# Sad Day in Colorado



## catcapper (Feb 11, 2010)

Bobcat season closed yesterday in Colorado so I made that last run of the year to pull my cages. I didn't have alot of time this year to run a full line but did O.K. Brouhgt in 17 Bobcat, 22 Grey Fox and 1 Red Fox. Had 2 cages stolen and 1 cage completely destroyed by a Lion. Iam going to tan 3 of the pelts and make a vest for the wife. Sure can't wait till next season. How did you guys do?


----------



## Cur Dog (Feb 15, 2010)

Catcapper, To my knowledge there is not a season for bobcats in Texas. My heart goes out to you. Maybe you should move to Texas, we got plenty of bobcats. there are lions out in West Texas.


----------



## catcapper (Feb 11, 2010)

No can do--you guys don't have any Elk down there. Good Avatar.


----------



## On a call (Mar 3, 2010)

Hi...hey tell me how do you make box sets for cats. We have em not far from here and I would like to be selective on my catch because of only being allowed 2. Lion huh egads need bigger boxs huh...lol.


----------



## Foxpro (Mar 3, 2010)

We don't have a published season, but there is a season to catch to sell. Sometime in the spring, our cats loose tehir winter fur and ther is no sense in trapping.

Still .... you can shoot em!


----------



## catcapper (Feb 11, 2010)

On a Call-- I could write 4 pages on cage trapping. The short version is: 
1. Set your cage at a good *Location* (cat toilet,tracks,ect./can't catch cats if they aren't their.)
2. Bait/Lure the cage trap and build a cubby set around it using branches,brush,sticks. Make sure an animal can't get at the bait from the back,sides or top of the cage. Be sure to cover the cage well enough that Birds can not see it.
3. Cover the floor of the cage with pine needles,grass or dirt (whatever is available at the site)
4. Rough up the ground (2'W X 3'L) in front of the cage trap and scatter fur ripped from a rabbit hide or bird/chicken feathers or hair from a deer hide on the roughen area and up to the cage door. You want to make the set look like an animal was killed/eaten there.
5. Hang some sort of attractor (bird wing,piece of plastic bag,surveyors tape) approx. 4' off the ground and within 10' of the set if possible.
6. Go back in the morning and get pretty *[Excuse my language.... I have a limited vocabulary]* cat.

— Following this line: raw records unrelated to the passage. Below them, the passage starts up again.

theorem Regs.beginRaw_cursor (c : BitVec 5) (r : Regs) :
    (r.beginRaw c).pos = r.pos ∧ (r.beginRaw c).prevClk = r.prevClk := by
  unfold Regs.beginRaw
  split <;> exact ⟨rfl, rfl⟩

theorem Regs.beginDecode_cursor (b k : Bool) (r : Regs) :
    (r.beginDecode b k).pos = r.pos ∧ (r.beginDecode b k).prevClk = r.prevClk := by
  cases b <;> exact ⟨rfl, rfl⟩

theorem CommandTick.pos {s t : State} (h : CommandTick s t) :
    s.regs.pos ≤ t.regs.pos ∧ t.regs.pos ≤ s.regs.pos + 1 := by
  cases h with
  | nop => exact s.runTick_pos
  | refused => exact State.runTick_pos { s with regs := s.regs.markCmdErr }
  | setph | pop => simp
  | rdbits c => simp [Regs.beginRaw_cursor]
  | start b r => simp [Regs.beginDecode_cursor]

theorem State.le_pos_takeBit (b : Bool) (xs : List Sample) (s : State) :
    s.regs.pos ≤ (s.takeBit b xs).regs.pos := by
  induction xs generalizing s with
  | nil => exact s.le_pos_advanceOn none
  | cons x xs ih =>
    simp only [State.takeBit]
    split
    · exact s.le_pos_advanceOn _
    · exact (s.le_pos_advanceOn _).trans (ih _)

theorem State.le_pos_deliver (s : State) (b : Bool) : s.regs.pos ≤ (s.deliver b).regs.pos := by
  unfold State.deliver
  split
  · exact State.le_pos_takeBit b _ s
  · rfl

theorem State.le_pos_deliverAll (bits : List Bool) (s : State) :
    s.regs.pos ≤ (s.deliverAll bits).regs.pos := by
  induction bits generalizing s with
  | nil => rfl
  | cons b bs ih => exact (s.le_pos_deliver b).trans (ih _)

/-- Settles O43, on what one step can do: a command tick holds at most one `Advance`, and a frame body
is a chain of them. -/
theorem cursorNeverDecreases : Obligations.CursorNeverDecreases := by
  intro s t h hreset
  cases step_cases h with
  | reset w c rest input => exact absurd input (hreset w c rest)
  | command tick => exact ⟨tick.pos.1, fun _ _ _ => tick.pos.2⟩
  | body rest input bits tick =>
    subst tick
    refine ⟨State.le_pos_deliverAll bits s.takeInput, fun w rest' hw => ?_⟩
    cases hw.symm.trans input

/-! ## The invariants on registers (R43) -/

/-- The invariants of `State.Inv` that speak of registers alone. -/
structure Regs.Inv (r : Regs) : Prop where
  needLe : r.need.toNat ≤ 16
  onesLe : r.ones.toNat ≤ 16
  rawCntLe : r.rawCnt.toNat ≤ 16
  waiting : r.frValid = true →
    r.status = .decode ∧ r.field = .pre ∧ r.ones = 0 ∧ r.need = 0 ∧ r.shreg = 0
  rawBusy : r.status = .raw →
    1 ≤ r.need.toNat ∧ r.need.toNat ≤ r.rawCnt.toNat ∧ r.rawStatus = .none
  decoding : r.status = .decode → r.phase = false ∧ r.broadcom = true
  uncounted : (r.status = .decode ∨ r.status.terminal = true) →
    (r.field = .pre ∨ r.field = .st1) → r.need = 0
  counted : r.status = .decode → r.field ≠ .pre → r.field ≠ .st1 →
    1 ≤ r.need.toNat ∧ r.need.toNat ≤ r.field.width.toNat
  firstTs : r.firstTs.isSome = r.firstTsValid
  waitingTs : r.frValid = true → r.frTs.isSome = true
  pastPreamble : r.status = .decode → r.field ≠ .pre → r.ones = 16 ∧ r.frTs.isSome = true

/-- R43 (a) and (b): the cursor lies within the capture, and `prev_clk` is the level before it. -/
structure Regs.AtCursor (m : Memory) (r : Regs) : Prop where
  posLe : r.pos ≤ m.size
  prevClk : ∀ x, 0 < r.pos → m.read (r.pos - 1) = some x → r.prevClk = x.clk

/-- `State.Inv` in three parts: R6, the cursor and the registers. -/
theorem State.inv_iff (s : State) :
    s.Inv ↔ s.mem.wf = true ∧ s.regs.AtCursor s.mem ∧ s.regs.Inv := by
  constructor
  · intro h
    exact ⟨h.memWf, ⟨h.posLe, h.prevClk⟩, { h with }⟩
  · rintro ⟨hm, hc, hr⟩
    exact { hc, hr with memWf := hm }

/-- `need` counts down without wrapping while a bit is left (R117, R143). -/
theorem toNat_pred_of_ne_zero {n : BitVec 5} (h1 : 1 ≤ n.toNat) (h : n - 1 ≠ 0) :
    1 ≤ (n - 1).toNat ∧ (n - 1).toNat ≤ n.toNat := by
  bv_omega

The animals that you don't want--open cage--let them go.


----------



## Cur Dog (Feb 15, 2010)

catcapper, You are almost right on the Elk. We do have them on private ranches.

I have trapped with l live traps before but never tried to catch a bobcat. But I am going to try your method and will let you know how it turns out.
cur dog


----------



## catcapper (Feb 11, 2010)

Hey Cur--Try to use cages that are at least 14"-16" tall. You guys have some good size cats down there. Bobcats don't like to be forced low into a cage.


----------



## livetotrap (Feb 24, 2010)

I second everything cattrapper said! Also if you are planning on making some cages yourself you can get by with them as skinny as 8 inches. I read an article once in I believe it was the Trapper and Predator Caller magazine about some guys in CA (where they can only trap with cages) and they noticed that if the cages were tall enough even big 20lb toms would squeeze into an 8in wide trap, they also caught plenty of greys in the skinny traps


----------



## Cur Dog (Feb 15, 2010)

I have some fairly good size traps. I am an ace at catching house cats.


----------



## Mr Mike (Feb 5, 2010)

Have you ever caught a coyote in a catch em alive trap? Just wondering some guys were talking about it and said it's near impossible???????


----------